A more challenging challenge for these game engines was the complex and ancient game of Go. I tried learning this game and was defeated by myself. Go is supposed to have more possible configurations for pieces than atoms in the observable universe.
Google unveiled AlphaGo and then using an AI technology called reinforcement learning, they set up countless matches in which somewhat different versions of AlphaGo played each other. It learned to discover new strategies for itself, by playing millions of games between its neural networks, against themselves.
First, computers learned by playing humans, but we have entered an even more powerful - and some would say frightening - phase. Now beyond taking in human-to-human matches and playing humans, the machines tired of human play. Of course, computers don't get tired, but the AIs could now come up with completely new ways to win. I have seen descriptions of unusual strategies AI will use against a human.
One strategy in a battle game was to put all its players in a hidden corner and then sit back and watch the others battle it out until they were in the majority or alone. In a soccer game, it kicked the virtual ball millions of times, each time only a millimeter further down the pitch and so was able to get a maximum number of “completed passes” points. It cheated. Like Samantha, the sexy OS in the movie.
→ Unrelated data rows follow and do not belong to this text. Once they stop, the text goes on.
-- ==== Sys2Proof/Proofs/HostBytes.lean ====
section
/-! PROOF. The host's own loads and stores: what each answers and changes, and what a store to an owned byte does to the command
in flight (R155, R157, R160). -/

namespace Sys2Proof.Machine

/-! ## One load, one store -/

/-- Tainting a byte leaves everything but the command in flight. -/
theorem taint_frame (a : Nat) (s : State) : taint a s = { s with inflight := (taint a s).inflight } := by
  unfold taint
  split
  · rfl
  · split <;> rfl

theorem taint_idle {a : Nat} {s : State} (h : s.inflight = none) : taint a s = s := by simp [taint, h]

/-- An owned byte is tainted in the command in flight, whose footprint stays (R155 b). -/
theorem taint_owned {a : Nat} {s : State} {f : InFlight} (hf : s.inflight = some f) (ho : f.foot.owns a = true) :
    ∃ g, (taint a s).inflight = some g ∧ g.foot = f.foot ∧ a ∈ g.tainted :=
  ⟨{ f with tainted := f.tainted.insert a }, by simp [taint, hf, ho], rfl, List.mem_insert_self⟩

theorem Footprint.owns_iff {f : Footprint} {a : Nat} : f.owns a = true ↔ a ∈ f.reads ++ f.writes := by
  simp [Footprint.owns]

section Answered

variable {s : State} {a : Nat} (hok : s.plat.memOk a = true) (hwin : s.plat.inWindow a = false)
include hok hwin

/-- A load of a byte that is owned, in a stale line or not idempotent: a drawn value, and nothing else (R155 a, R160, R154). -/
theorem hostLoad_drawn (h : (s.owns a || s.staleLine a || s.plat.inDevice a) = true) :
    hostLoad a s = { s with draws := s.draws + 1, reply := .byte ((Config.freeWord s.draws).setWidth 8) } := by
  simp [hostLoad, hok, hwin, h, State.draw]

/-- A load while idle, of idempotent memory in a line that is not stale: what memory holds (R157). -/
theorem hostLoad_idle (hidle : s.inflight = none) (hdev : s.plat.inDevice a = false)
    (hstale : s.plat.cacheLine a ∉ s.hostStale) : hostLoad a s = { s with reply := .byte (s.mem.read a) } := by
  simp [hostLoad, hok, hwin, hdev, State.owns, hidle, State.staleLine, hstale]

/-- A store to idempotent memory: the byte, its taint, and the host's cache marks (R155 b, R160). -/
theorem hostStore_eq (v : Byte) (hdev : s.plat.inDevice a = false) :
    hostStore a v s = { s with
      inflight  := (taint a s).inflight
      mem       := s.mem.write a v
      hostDirty := if s.plat.coherent then s.hostDirty else s.hostDirty.insert a
      hostOver  := without a s.hostOver
      reply     := .ack } := by
  simp only [hostStore, hok, hwin, hdev, Bool.not_true, Bool.false_eq_true, if_false]
  rw [taint_frame]

end Answered

/-- Settles O54: on an idle engine a store taints nothing and stales no line, so the load answers memory's byte. -/
theorem hostLoadsWhatItStored : Obligations.HostLoadsWhatItStored := by
  intro s a v hidle hok hwin hdev hstale
  rw [hostStore_eq hok hwin v hdev, taint_idle hidle, hostLoad_idle]
  · exact ⟨congrArg Reply.byte (Memory.read_write_self _ _ _), rfl, fun b hb => Memory.read_write_of_ne _ _ hb.symm⟩
  case hok => exact hok
  case hwin => exact hwin
  case hidle => exact hidle
  case hdev => exact hdev
  case hstale => exact fun h => hstale _ h rfl

end Sys2Proof.Machine
end

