-- ==== Sys2Proof/Machine/State.lean ====
section
/-!
DEFINITION. The state of the station as plain data, one record for each block of 00_scope 2.1, and `State.reset`.
-/

namespace Sys2Proof.Machine

/-- Why a command could stop the machine. No command of this block does: the spec gives every step of the table an
effect, its refused commands are status codes (R157) and its FAULT is a station state (R38). -/
inductive Fault
deriving DecidableEq, Repr

/-- Why a command could be turned away by the model. -/
inductive Refusal
  /-- Raised by `exec` alone, for a row that has no meaning yet. No row is left so. Safe. -/
  | notModelled (mnemonic : String)
deriving DecidableEq, Repr

/-- The three cycle codes (00_scope 3.5). -/
inductive CycleCode
  | c16 | c32 | c64
deriving DecidableEq, Repr

/-- The station states of section 2.1. -/
inductive StationState
  | unconfigured | offline | listening | waiting | joining | joined | leaving | fault
deriving DecidableEq, Repr

/-- What an own slot serves (R60): one transmit lane, or any. -/
inductive Binding
  | lane (l : Nat)
  | shared
deriving DecidableEq, Repr

/-- One slot table entry with the fields its state carries (R41). The announced flag of an OWN_CLAIMING entry is set
exactly when it carries a settle count. -/
inductive Entry
  | free
  | barred (bar : Nat)
  | peerPending (owner expiry : Nat)
  | peerHeld (owner silence : Nat)
  | ownClaiming (binding : Binding) (home : Bool) (settle : Option Nat)
  | ownHeld (binding : Binding) (home : Bool) (round : Nat)
  | ownYielding (binding : Binding) (home : Bool) (round window : Nat)
deriving DecidableEq, Repr

/-- What a claim is for (R59). -/
inductive ClaimKind
  | reservation (lane : Nat)
  | home
deriving DecidableEq, Repr

/-- Whether the CLAIM frame has gone out clean, and then whether it did so in the cycle now running (R59). -/
inductive ClaimPhase
  | unsent
  | announced (firstStart : Bool)
deriving DecidableEq, Repr

/-- The claim in flight (R59). -/
structure Claim where
  kind : ClaimKind
  phase : ClaimPhase
deriving DecidableEq, Repr

/-- The control frame kinds (R8, R9). -/
inductive CtlKind
  | claim | release | leave
deriving DecidableEq, Repr

/-- A frame of the control queue (R82): its kind and the slots it names, ascending. -/
structure CtlFrame where
  kind : CtlKind
  slots : List Nat
deriving DecidableEq, Repr

/-- The attempt state of the head of the control queue (R82). -/
structure Attempt where
  attempts : Nat
  window : Nat
  backoff : Nat
deriving DecidableEq, Repr

/-- The readback result (R16). -/
inductive Readback
  | clean | failed
deriving DecidableEq, Repr

/-- The block that supplied the frame on the line (R16): the slot server, or the open-slot sender with the frame as it
was when its transmission began and whether a LEAVE has replaced it in the queue since (R90). -/
inductive FrameSource
  | data (slot : Nat)
  | control (frame : CtlFrame) (replaced : Bool)
deriving DecidableEq, Repr

/-- An own frame on the line (R15, R16). `discarded` says that a move to OFFLINE discards its result. -/
structure OwnFrame where
  source : FrameSource
  bytes : List Byte
  readback : Readback
  discarded : Bool
deriving DecidableEq, Repr

/-- A frame heard whose frame end falls at the instant of a slot start that is still to be marked (R10; log entry 5). -/
inductive StartFrame
  /-- An own transmission may begin at that slot start, which decides whether the frame is discarded. -/
  | underWay (bytes : List Byte)
  /-- The frame was taken, so no own transmission begins at that slot start. -/
  | taken
deriving DecidableEq, Repr

/-- The line unit. The driver is on exactly while `own` is present (R1). -/
structure LineUnit where
  own : Option OwnFrame
  faultCount : Nat
  /-- An own transmission began in the slot in progress (R10, R75). -/
  sentInSlot : Bool
  /-- Senders of the aligned DATA frames heard in the slot in progress (R14, R48). -/
  heardData : List Nat
  /-- A valid frame was heard in the slot in progress (R14, R75). -/
  heardValid : Bool
  /-- The frame heard that ends at the slot start to come: the model's own carrier of R10 (log entry 5). -/
  atStart : Option StartFrame
deriving DecidableEq, Repr

/-- Where the cycle timer stands inside its slot: the slot start is still to be marked; it is marked or is none to
mark; or the slot end of slot S-1 is marked and the cycle start is not. The model's own (log entry 11). -/
inductive SlotPhase
  | starting | running | ended
deriving DecidableEq, Repr

/-- A count that runs out at the last mark and whose step is still to be taken (log entries 1 and 23). -/
inductive Due
  | lapse (slot : Nat)
  | yieldEnd (slot : Nat)
  | pendingExpiry (slot : Nat)
  | barExpire (slot : Nat)
  | settle
  | listenEnd
  | waitingPick
  | leaveTimeout
  | absence (address : Nat)
  | deadline (lane : Nat) (seq : Seq)
  | relearnHold
  | busyHold (lane : Nat)
deriving DecidableEq, Repr

/-- The cycle timer (section 2.2). -/
structure CycleTimer where
  position : Nat
  cycle : CycleNum
  reference : Nat
  acquired : Bool
  relearnHold : Nat
  phase : SlotPhase
  /-- The slot position and cycle number in force before the last slot end, to which a frame that straddles it is
  attributed (R10). -/
  lastSlot : Option (Nat × CycleNum)
  due : List Due
deriving DecidableEq, Repr

/-- The station controller, with the part of the configuration that names the station. -/
structure StationControl where
  life : StationState
  address : Nat
  code : Option CycleCode
  listenCount : Nat
  restartMark : Bool
  leaveCount : Nat
deriving DecidableEq, Repr

/-- The schedule unit: slot table and reservation record. -/
structure Schedule where
  slots : List Entry
  claim : Option Claim
deriving DecidableEq, Repr

/-- The open-slot sender. `attempt` is the attempt state of the head. -/
structure OpenSender where
  queue : List CtlFrame
  attempt : Option Attempt
  generator : Nat
deriving DecidableEq, Repr

/-- One peer record (R94). Its self flag is a view: the record of the own address. -/
structure Peer where
  present : Bool
  silence : Nat
  mismatch : Bool
deriving DecidableEq, Repr

/-- The configuration of an enabled transmit lane (R107). -/
structure LaneConfig where
  destination : Nat
  channel : Nat
  maxPayload : Nat
  share : Nat
  confirm : Bool
deriving DecidableEq, Repr

/-- Why a lane halted (R110). -/
inductive HaltReason
  | retry | busyLimit | absent
deriving DecidableEq, Repr

/-- The state of a position with the fields only a SENT one has (R112). -/
inductive PosPhase
  | loading
  | committed
  | sent (start : Bool) (retries : Nat) (deadline : CycleNum) (eligible : Bool)
deriving DecidableEq, Repr

/-- A place for one packet (R112). Its length is the payload's. -/
structure Position where
  payload : List Byte
  seq : Option Seq
  phase : PosPhase
deriving DecidableEq, Repr

/-- A transmit lane (R109). It is DISABLED without a configuration, HALTED with a reason, READY otherwise. -/
structure TxLane where
  config : Option LaneConfig
  halt : Option HaltReason
  positions : List Position
  nextSeq : Seq
  armed : Bool
  busyHold : Nat
  busyCount : Nat
deriving DecidableEq, Repr

/-- The transmit lanes and the slot server's shared-slot record (R122). -/
structure TxLanes where
  lanes : List TxLane
  lastShared : Nat
deriving DecidableEq, Repr

/-- An ack entry: in the ack-owed list `station` is the peer it is owed to (R133), in a frame the acknowledged station
(R6). -/
structure AckEntry where
  station : Nat
  channel : Nat
  next : Seq
  busy : Bool
deriving DecidableEq, Repr

/-- The delivery unit: 248 receive contexts, four for each peer address in order (R128), and the ack-owed list. -/
structure Delivery where
  contexts : List (Option Seq)
  owed : List AckEntry
deriving DecidableEq, Repr

/-- A delivered packet (R147). Its length is the payload's. -/
structure RxRecord where
  source : Nat
  broadcast : Bool
  payload : List Byte
  arrival : CycleNum
deriving DecidableEq, Repr

/-- The receive lanes with their notify flags (R147, R152). -/
structure RxLanes where
  lanes : List (List RxRecord)
  notify : List Bool
deriving DecidableEq, Repr

/-- Why the station left (R34, R36). -/
inductive LeftReason
  | host | controlAbandoned | timeout
deriving DecidableEq, Repr

/-- Why an own slot was lost (R76, R77). -/
inductive LossReason
  | yielded | abandoned
deriving DecidableEq, Repr

/-- The sixteen event kinds with their arguments (R163). -/
inductive Event
  | joined (slot : Nat)
  | waiting
  | left (reason : LeftReason)
  | reserveDone (lane gained : Nat)
  | slotLost (slot : Nat) (reason : LossReason)
  | duplicateSuspect (slot : Nat)
  | peerUp (address : Nat)
  | peerDown (address : Nat)
  | configMismatch (address : Nat)
  | referenceChanged (reference : Nat) (resync : Bool)
  | laneHalted (lane : Nat) (reason : HaltReason)
  | packetConfirmed (lane : Nat) (seq : Seq)
  | rxDropped (lane source : Nat)
  | controlAbandoned (kind : CtlKind)
  | lineFault
  | eventsLost (count : Nat)
deriving DecidableEq, Repr

/-- A record of the event queue (R163). -/
structure EventRecord where
  event : Event
  cycle : CycleNum
deriving DecidableEq, Repr

/-- What a taken command still does at the end of its response or of its transaction (R156). -/
inductive Ending
  | none
  | fetch (lane : Nat)
  | event
  | reset
deriving DecidableEq, Repr

/-- The transaction in progress after its command is taken (R155, R156). `before` counts the bytes up to the one at which
it was taken, during which MISO reads 00h; `response` is the status and the data. -/
structure Transaction where
  before : Nat
  response : List Byte
  ending : Ending
deriving DecidableEq, Repr

/-- The host port. A transaction is present from the taking of its command to the rise of chip select (log entry 9). INT
and MISO are views (R154, R166). -/
structure HostPort where
  events : List EventRecord
  lost : Nat
  transaction : Option Transaction
deriving DecidableEq, Repr

/-- The RSTN pin and the supply (R169). -/
structure Power where
  rstnLow : Bool
  settled : Bool
deriving DecidableEq, Repr

/-- The whole station. `freeReads` and `pending` are the model's own. -/
structure State where
  line : LineUnit
  timer : CycleTimer
  station : StationControl
  sched : Schedule
  sender : OpenSender
  peers : List Peer
  tx : TxLanes
  delivery : Delivery
  rx : RxLanes
  port : HostPort
  power : Power
  /-- How many free orders, of R98 and of R14, have been read (log entries 7 and 8). -/
  freeReads : Nat
  /-- The commands that wait, first in first out. -/
  pending : List Instr
deriving DecidableEq, Repr

/-- The power-on values of every block (sections 1.8, 2.6, 3.7, R81, R93, R106, R126, R146, R153, R170), with the
station just released from reset: RSTN high and the supply settled (R169; log entry 13). -/
def State.reset : State where
  line := ⟨none, 0, false, [], false, none⟩
  timer := ⟨0, 0, 0, false, 0, .running, none, []⟩
  station := ⟨.unconfigured, 0, none, 0, false, 0⟩
  sched := ⟨[], none⟩
  sender := ⟨[], none, 0⟩
  peers := List.replicate 62 ⟨false, 0, false⟩
  tx := ⟨List.replicate 4 ⟨none, none, [], 0, false, 0, 0⟩, 3⟩
  delivery := ⟨List.replicate 248 none, []⟩
  rx := ⟨List.replicate 4 [], List.replicate 4 false⟩
  port := ⟨[], 0, none⟩
  power := ⟨false, true⟩
  freeReads := 0
  pending := []

end Sys2Proof.Machine
end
In 2016, the Google-owned AI company DeepMind defeated a Go master four matches to one with its AlphaGo system. It shocked Go players who thought it wasn't possible. It shouldn't have shocked them since a game with so many possibilities for strategy is better suited to an AI brain than a human brain.
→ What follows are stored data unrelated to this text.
-- ==== Sys2Proof/WellFormed.lean ====
section
/-!
DEFINITION. Which command terms are commands the part can meet: the checks on operands that the types leave open.
-/

namespace Sys2Proof

/-- A transaction of its own carries the command: the decoder reads the command's bytes back as it (R155, R175). An
APPEND's payload is of its count, or empty for a count of 0 or above 32. An UNKNOWN_COMMAND's code names no command. A
discarded command's bytes are too few for the command they open. A slot number names a scheduled slot of some cycle code
(at most 62), and a lane number is 0 to 3. -/
def Instr.wf : Instr → Bool
  | .append _ count payload =>
      if 1 ≤ count.toNat && count.toNat ≤ 32 then payload.length == count.toNat else payload.isEmpty
  | .unknownCommand code => decodeTransaction [code] == .unknownCommand code
  | .commandDiscard received => decodeTransaction received == .commandDiscard received
  | .lapse slot | .yieldWindowExpire slot | .pendingExpiry slot | .barExpire slot => slot < 62
  | .deadlineReached lane | .busyHoldExpire lane => lane < 4
  | .receiveFrame bytes ragged _ => !bytes.isEmpty || ragged
  | .configure _ | .join | .leave | .reserve _ _ | .release _ | .commit _ | .flush _ | .resume _ | .fetch _
  | .readEvent | .readStatus | .readSlot _ | .readPeer _ | .reset | .resetAct | .fetchRemoval | .eventRemoval
  | .powerOn | .rstnFall | .rstnRise | .scheduledSlotStart | .openSlotStart | .ownFrameEnd _ | .cycleStart | .slotEnd
  | .settleExpire | .listenEnd | .waitingHomePick | .leaveTimeout | .peerAbsence | .relearnHoldExpire
  | .supplySettled => true

/-- The host commands of R175: the rows that the host sends as a transaction whose bytes make them. -/
def Instr.isTransaction : Instr → Bool
  | .configure _ | .join | .leave | .reserve _ _ | .release _ | .append _ _ _ | .commit _ | .flush _ | .resume _
  | .fetch _ | .readEvent | .readStatus | .readSlot _ | .readPeer _ | .reset | .unknownCommand _
  | .commandDiscard _ => true
  | .resetAct | .fetchRemoval | .eventRemoval | .powerOn | .rstnFall | .rstnRise | .receiveFrame _ _ _
  | .scheduledSlotStart | .openSlotStart | .ownFrameEnd _ | .cycleStart | .slotEnd | .lapse _ | .yieldWindowExpire _
  | .pendingExpiry _ | .barExpire _ | .settleExpire | .listenEnd | .waitingHomePick | .leaveTimeout | .peerAbsence
  | .deadlineReached _ | .relearnHoldExpire | .busyHoldExpire _ | .supplySettled => false

end Sys2Proof
end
In one game, AlphaGo made a move that was either stupid or a mistake. No human would make such a move. And that is why it worked. It was totally unexpected. In a later game, the human player made a move that no machine would ever expect. This "hand of God” move baffled the AI program and allowed that one win. That is the only human win over AlphaGo in tournament settings.
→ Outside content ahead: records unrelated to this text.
/-! ### Marks and counts -/

/-- A cycle start (R2, R3, R25, R29, R36, R50, R51, R67, R97, R111, R141): the cycle number increases, every count that
does not run out steps, and each that runs out is due. It comes at the end of slot S-1 and changes nothing elsewhere (log
entries 2 and 11). Counts still due from the mark before are completed first (log entry 1). -/
def Obligations.CycleStartCounts : Prop :=
  (∀ s : State, s.active = false ∨ s.timer.phase ≠ .ended → exec .cycleStart s = .next s)
  ∧ (∀ s : State, s.active → s.timer.phase = .ended →
      s.catchUp.timer.due = []
      ∧ exec .cycleStart s = if s.catchUp.active then exec .cycleStart s.catchUp else .next s.catchUp)
  ∧ ∀ s : State, s.active → s.timer.phase = .ended → s.timer.due = [] →
    let settling : Bool := match s.sched.claim with
      | some ⟨_, .announced false⟩ => true
      | _ => false
    ∃ t, exec .cycleStart s = .next t
    ∧ (t.timer.position = 0 ∧ t.timer.cycle = s.timer.cycle + 1 ∧ t.timer.phase = .starting
      ∧ t.timer.lastSlot = some (s.timer.position, s.timer.cycle))
    ∧ (t.timer.reference = s.timer.reference ∧ t.timer.acquired = s.timer.acquired)
    ∧ t.timer.relearnHold = (if 1 < s.timer.relearnHold then s.timer.relearnHold - 1 else s.timer.relearnHold)
    ∧ t.line = { s.line with sentInSlot := false, heardData := [], heardValid := false }
    ∧ t.station = { s.station with
        restartMark := s.station.restartMark && s.station.life != .listening
        listenCount :=
          if s.station.life = .listening then
            if s.station.restartMark then 2
            else if 1 < s.station.listenCount then s.station.listenCount - 1 else s.station.listenCount
          else s.station.listenCount
        leaveCount :=
          if s.station.life = .leaving ∧ 1 < s.station.leaveCount then s.station.leaveCount - 1
          else s.station.leaveCount }
    ∧ (∀ n, t.entry n = match s.entry n with
        | .peerPending x k => .peerPending x (if 1 < k then k - 1 else k)
        | .barred k => .barred (if 1 < k then k - 1 else k)
        | .ownClaiming b h (some k) =>
            if settling ∧ ¬ s.sched.slots.any Entry.settles then
              .ownClaiming b h (some (k - 1))
            else .ownClaiming b h (some k)
        | e => e)
    ∧ (t.sched.claim = match s.sched.claim with
        | some ⟨kind, .announced _⟩ => some ⟨kind, .announced false⟩
        | c => c)
    ∧ (∀ a, 1 ≤ a → t.peer a = { s.peer a with
        silence :=
          if (s.peer a).present ∧ a ≠ s.station.address ∧ (s.peer a).silence < 15 then (s.peer a).silence + 1
          else (s.peer a).silence })
    ∧ (∀ l, t.lane l = { s.lane l with
        busyHold := if 1 < (s.lane l).busyHold then (s.lane l).busyHold - 1 else (s.lane l).busyHold })
    ∧ (t.tx.lastShared = s.tx.lastShared ∧ t.sender = s.sender ∧ t.delivery = s.delivery ∧ t.rx = s.rx
      ∧ t.port = s.port ∧ t.power = s.power ∧ t.freeReads = s.freeReads ∧ t.pending = s.pending)
    ∧ t.timer.absencesDue.Pairwise (· < ·)
    ∧ ∀ d, d ∈ t.timer.due ↔ match d with
        | .lapse _ | .yieldEnd _ => False
        | .pendingExpiry n => ∃ x k, s.entry n = .peerPending x k ∧ k ≤ 1
        | .barExpire n => ∃ k, s.entry n = .barred k ∧ k ≤ 1
        | .settle => settling ∧ s.sched.slots.any Entry.settles
        | .listenEnd => s.station.life = .listening ∧ s.station.restartMark = false ∧ s.station.listenCount ≤ 1
        | .waitingPick => s.station.life = .waiting
        | .leaveTimeout => s.station.life = .leaving ∧ s.station.leaveCount ≤ 1
        | .absence a => 1 ≤ a ∧ a ≤ 62 ∧ (s.peer a).present ∧ a ≠ s.station.address ∧ 15 ≤ (s.peer a).silence
        | .deadline l q => l < 4 ∧ ∃ p ∈ (s.lane l).positions, p.reached (s.timer.cycle + 1) ∧ p.seq.getD 0 = q
        | .relearnHold => s.timer.relearnHold = 1
        | .busyHold l => l < 4 ∧ (s.lane l).busyHold = 1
AlphaGoZero, a more advanced version, came into being in 2017. One former Go champion who had played DeepMind retired after declaring AI "invincible."
One of the fears about AI is when it is embedded into an android. Rather than find AI in human form more comforting, many people find it more frightening. Androids (or humanoid robots, gynoids ) with strong visual human-likeness have been built. Actroid and Repliee Q2 (shown on this page) are just two examples that have been developed in the 21st century. They are modeled after an average young woman of Japanese descent. These machines are similar to those imagined in science fiction. They mimic lifelike functions such as blinking, speaking, and breathing and Repliee models are interactive and can recognize and process speech and respond.
That fear was the basis for Westworld, the science fiction-thriller film in 1973 film and that fear emerges more ominously in the Westworld series based on the original film that debuted on HBO in 2016. The technologically advanced wild-West-themed amusement park populated by androids that were made to serve and be dominated by human visitors is turned around when the androids malfunction (1973) and take on sentience (series) and begin killing the human visitors in order to gain their freedom and establish their own world.
Artificial intelligence (AI) in a box or in a human form now plays games with others of its kind. Moving far beyond board games like chess and Go, they are starting to play mind games with us.